/-- What a write leaves in the register, and, for a register with protected fields, the outcome that is recorded: 0 applied, 1 no
ticket, 2 no live grant, 3 refused by state (R674). -/
def State.judge (s : State) (who : Writer) (off : Nat) (v m : Word) : Word × Option Nat :=
  let old := s.reg off
  let fs := regFields off
  let want := s.clampReg off (applyFields fs true old v m)
  let rwt := fieldsMask fs .rwt
  let rwx := fieldsMask fs .rwx
  if rwt ||| rwx = 0 then (want, none)
  else
    let dt := decide ((want ^^^ old) &&& rwt ≠ 0)
    let dx := decide ((want ^^^ old) &&& rwx ≠ 0)
    let thread := match who with
      | .thread _ => true
      | _ => false
    let outcome : Nat :=
      if dt && decide (who ≠ .ticket) then 1
      else if dx && !(thread && s.grantLive (blockOf off)) then 2
      else if (dt || dx) && !s.stateAllows off old want then 3
      else 0
    (if outcome = 0 then want else s.clampReg off (applyFields fs false old v m), some outcome)

/-- The origin of a write's records (R638). -/
def State.writerOrigin (s : State) (who : Writer) : BitVec 16 := match who with
  | .thread o => o
  | _ => s.hostOrigin

/-- The records of a write to a protected register: NEW is the register's value when the outcome is 0, else the value written
(R637). -/
def State.writeRecs (s : State) (who : Writer) (off outcome : Nat) (old new v : Word) : State :=
  s.chgRecs (s.writerOrigin who) off outcome old (if outcome = 0 then new else v)

/-- A write that a rule refuses in full (R674). -/
def State.refuseFull (s : State) (who : Writer) (off : Nat) (v m : Word) : State :=
  let old := s.reg off
  let want := applyFields (regFields off) true old v m
  let dx := decide ((want ^^^ old) &&& fieldsMask (regFields off) .rwx ≠ 0)
  s.chgRecs (s.writerOrigin who) off (if dx && !s.grantLive (blockOf off) then 2 else 3) old v

/-- The ordinary write of a register: judged, stored, recorded. `done` is what an applied write sets going. -/
def State.writePlain (s : State) (who : Writer) (off : Nat) (v m : Word) (done : State → Word → State) : State :=
  let old := s.reg off
  match s.judge who off v m with
  | (w, none) => done (s.setReg off w) w
  | (w, some k) =>
    let s := (s.setReg off w).writeRecs who off k old w v
    if k = 0 then done s w else s

/-! ## Registers whose write does more -/

/-- A write of RLM.TABLE[r]: refused in full on a worker, else applied on every member (R445). A journal that had stopped goes on with
what is written (R460). -/
def State.writeRealmEntry (s : State) (who : Writer) (off : Nat) (v m : Word) : State :=
  if s.joined && !s.isManager then s.refuseFull who off v m
  else
    let old := s.reg off
    let o := s.writerOrigin who
    let r := (off - regRlmTable0 0) / 16
    let s := { s with jrnOff := s.jrnOff.filter (fun x => decide (x ≠ r)) }
    match s.judge who off v m with
    | (w, none) => if w = old then s else s.setRealmWord off w o
    | (w, some 0) => if w = old then s.writeRecs who off 0 old w v else s.setRealmWord off w o
    | (w, some k) =>
      let s := s.writeRecs who off k old w v
      if w = old then s else (s.sendAll .event (.report (.realmWord off w o)) s.otherMembers).setReg off w

/-- A write of GLB.X_INJECT: while ARMED is 1 only a write of ARMED = 0 is judged (R619). -/
def State.writeInject (s : State) (who : Writer) (v m : Word) : State :=
  if bit (s.reg regGlbInject) 63 && !(bit m 63 && !bit v 63) then s.refuseFull who regGlbInject v m
  else s.writePlain who regGlbInject v m (fun s _ => s)

/-- R615, R619: a write to GLB.X_INJECT. -/
def execInjectArm (who : Writer) (v : Word) (s : State) : Host.Outcome State Fault Refusal :=
  .next (if s.mode = modeHalt then s else s.writeInject who v (BitVec.allOnes 64))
··········
What you have to do
Begin at the line above that has "ticket, 2 no" and stop after the line that has "let dx := decide ((want ^^^ old) &&& rwx", copying each line exactly and adding nothing else.

Answer
ticket, 2 no live grant, 3 refused by state (R674). -/
def State.judge (s : State) (who : Writer) (off : Nat) (v m : Word) : Word × Option Nat :=
  let old := s.reg off
  let fs := regFields off
  let want := s.clampReg off (applyFields fs true old v m)
  let rwt := fieldsMask fs .rwt
  let rwx := fieldsMask fs .rwx
  if rwt ||| rwx = 0 then (want, none)
  else
    let dt := decide ((want ^^^ old) &&& rwt ≠ 0)
    let dx := decide ((want ^^^ old) &&& rwx ≠ 0)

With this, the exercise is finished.